§ What you have to do: Find the line containing "has one meaning" in the entries below. Restate it and each line after it, word for word, up to and including the line containing "(.v 10) (.v 3)) ∧".

§ Supplied material:
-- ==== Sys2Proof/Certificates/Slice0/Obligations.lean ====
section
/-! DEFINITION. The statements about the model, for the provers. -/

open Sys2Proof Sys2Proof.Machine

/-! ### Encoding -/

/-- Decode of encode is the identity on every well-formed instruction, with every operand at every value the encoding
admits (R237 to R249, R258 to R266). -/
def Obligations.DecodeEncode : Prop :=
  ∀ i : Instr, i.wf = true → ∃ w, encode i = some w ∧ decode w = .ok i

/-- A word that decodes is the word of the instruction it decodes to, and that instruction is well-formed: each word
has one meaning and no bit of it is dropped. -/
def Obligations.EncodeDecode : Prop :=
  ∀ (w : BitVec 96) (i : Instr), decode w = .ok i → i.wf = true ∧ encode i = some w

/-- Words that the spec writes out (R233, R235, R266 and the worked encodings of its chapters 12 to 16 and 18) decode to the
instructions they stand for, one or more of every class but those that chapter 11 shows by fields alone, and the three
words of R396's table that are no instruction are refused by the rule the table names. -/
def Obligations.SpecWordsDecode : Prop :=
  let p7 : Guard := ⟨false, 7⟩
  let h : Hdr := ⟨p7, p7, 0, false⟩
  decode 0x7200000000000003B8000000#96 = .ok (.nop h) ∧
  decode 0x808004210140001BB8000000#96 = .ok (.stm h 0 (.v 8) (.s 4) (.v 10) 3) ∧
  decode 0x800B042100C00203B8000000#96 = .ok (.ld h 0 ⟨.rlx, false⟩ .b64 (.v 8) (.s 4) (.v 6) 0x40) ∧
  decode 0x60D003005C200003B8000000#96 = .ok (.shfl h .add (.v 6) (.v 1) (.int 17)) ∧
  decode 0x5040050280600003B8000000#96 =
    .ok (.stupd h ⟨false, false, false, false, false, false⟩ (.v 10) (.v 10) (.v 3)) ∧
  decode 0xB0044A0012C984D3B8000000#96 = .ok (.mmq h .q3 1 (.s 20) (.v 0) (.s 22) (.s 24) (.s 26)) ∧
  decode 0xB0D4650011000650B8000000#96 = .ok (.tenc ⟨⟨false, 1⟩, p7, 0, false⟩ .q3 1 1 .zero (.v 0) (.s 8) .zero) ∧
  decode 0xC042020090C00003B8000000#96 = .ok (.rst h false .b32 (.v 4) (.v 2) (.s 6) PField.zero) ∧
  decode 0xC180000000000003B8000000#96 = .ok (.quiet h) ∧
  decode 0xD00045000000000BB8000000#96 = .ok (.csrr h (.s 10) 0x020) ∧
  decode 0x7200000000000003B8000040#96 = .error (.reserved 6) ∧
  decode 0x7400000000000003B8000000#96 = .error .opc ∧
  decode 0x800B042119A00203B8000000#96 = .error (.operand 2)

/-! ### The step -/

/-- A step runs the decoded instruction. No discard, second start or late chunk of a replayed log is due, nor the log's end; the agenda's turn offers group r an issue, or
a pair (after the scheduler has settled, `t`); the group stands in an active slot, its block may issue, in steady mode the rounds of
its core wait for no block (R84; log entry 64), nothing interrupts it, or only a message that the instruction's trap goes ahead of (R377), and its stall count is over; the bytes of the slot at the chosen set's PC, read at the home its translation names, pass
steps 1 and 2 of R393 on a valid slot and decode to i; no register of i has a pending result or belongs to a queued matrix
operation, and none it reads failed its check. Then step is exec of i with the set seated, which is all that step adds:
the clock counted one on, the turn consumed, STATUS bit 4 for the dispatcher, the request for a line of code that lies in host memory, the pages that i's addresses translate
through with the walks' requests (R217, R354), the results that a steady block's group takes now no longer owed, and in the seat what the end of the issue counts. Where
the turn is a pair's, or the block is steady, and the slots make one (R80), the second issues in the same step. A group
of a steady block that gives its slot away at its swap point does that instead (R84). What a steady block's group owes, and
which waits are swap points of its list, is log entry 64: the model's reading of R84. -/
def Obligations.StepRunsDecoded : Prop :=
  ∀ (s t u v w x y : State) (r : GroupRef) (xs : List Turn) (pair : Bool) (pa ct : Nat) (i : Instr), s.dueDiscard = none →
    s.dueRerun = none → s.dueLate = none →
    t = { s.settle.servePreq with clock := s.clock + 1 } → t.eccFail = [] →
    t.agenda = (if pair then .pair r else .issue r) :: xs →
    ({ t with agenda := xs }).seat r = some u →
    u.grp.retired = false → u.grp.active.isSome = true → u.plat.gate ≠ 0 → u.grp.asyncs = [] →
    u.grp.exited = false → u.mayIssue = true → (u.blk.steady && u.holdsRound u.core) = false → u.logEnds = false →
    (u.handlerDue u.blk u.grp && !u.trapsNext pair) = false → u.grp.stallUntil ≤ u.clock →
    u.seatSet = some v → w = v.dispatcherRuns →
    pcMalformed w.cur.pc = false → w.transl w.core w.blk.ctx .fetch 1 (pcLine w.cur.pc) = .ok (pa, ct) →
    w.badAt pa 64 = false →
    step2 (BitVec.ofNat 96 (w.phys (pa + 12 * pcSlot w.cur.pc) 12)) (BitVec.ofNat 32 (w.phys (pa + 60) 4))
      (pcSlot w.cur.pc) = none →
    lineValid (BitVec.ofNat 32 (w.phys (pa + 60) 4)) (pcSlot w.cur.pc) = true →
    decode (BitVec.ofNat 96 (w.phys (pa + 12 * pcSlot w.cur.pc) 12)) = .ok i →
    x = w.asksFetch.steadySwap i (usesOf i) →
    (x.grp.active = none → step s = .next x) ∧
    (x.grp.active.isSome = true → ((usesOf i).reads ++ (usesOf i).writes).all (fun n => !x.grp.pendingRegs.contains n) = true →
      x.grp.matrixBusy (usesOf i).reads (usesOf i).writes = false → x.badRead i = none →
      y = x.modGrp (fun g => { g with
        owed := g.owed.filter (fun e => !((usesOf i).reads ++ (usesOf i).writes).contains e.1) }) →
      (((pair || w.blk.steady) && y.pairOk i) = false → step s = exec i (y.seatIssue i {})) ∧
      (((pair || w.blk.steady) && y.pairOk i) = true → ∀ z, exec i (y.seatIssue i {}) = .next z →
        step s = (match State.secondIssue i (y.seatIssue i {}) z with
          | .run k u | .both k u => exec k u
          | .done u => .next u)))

§ Response area:
has one meaning and no bit of it is dropped. -/
def Obligations.EncodeDecode : Prop :=
  ∀ (w : BitVec 96) (i : Instr), decode w = .ok i → i.wf = true ∧ encode i = some w

/-- Words that the spec writes out (R233, R235, R266 and the worked encodings of its chapters 12 to 16 and 18) decode to the
instructions they stand for, one or more of every class but those that chapter 11 shows by fields alone, and the three
words of R396's table that are no instruction are refused by the rule the table names. -/
def Obligations.SpecWordsDecode : Prop :=
  let p7 : Guard := ⟨false, 7⟩
  let h : Hdr := ⟨p7, p7, 0, false⟩
  decode 0x7200000000000003B8000000#96 = .ok (.nop h) ∧
  decode 0x808004210140001BB8000000#96 = .ok (.stm h 0 (.v 8) (.s 4) (.v 10) 3) ∧
  decode 0x800B042100C00203B8000000#96 = .ok (.ld h 0 ⟨.rlx, false⟩ .b64 (.v 8) (.s 4) (.v 6) 0x40) ∧
  decode 0x60D003005C200003B8000000#96 = .ok (.shfl h .add (.v 6) (.v 1) (.int 17)) ∧
  decode 0x5040050280600003B8000000#96 =
    .ok (.stupd h ⟨false, false, false, false, false, false⟩ (.v 10) (.v 10) (.v 3)) ∧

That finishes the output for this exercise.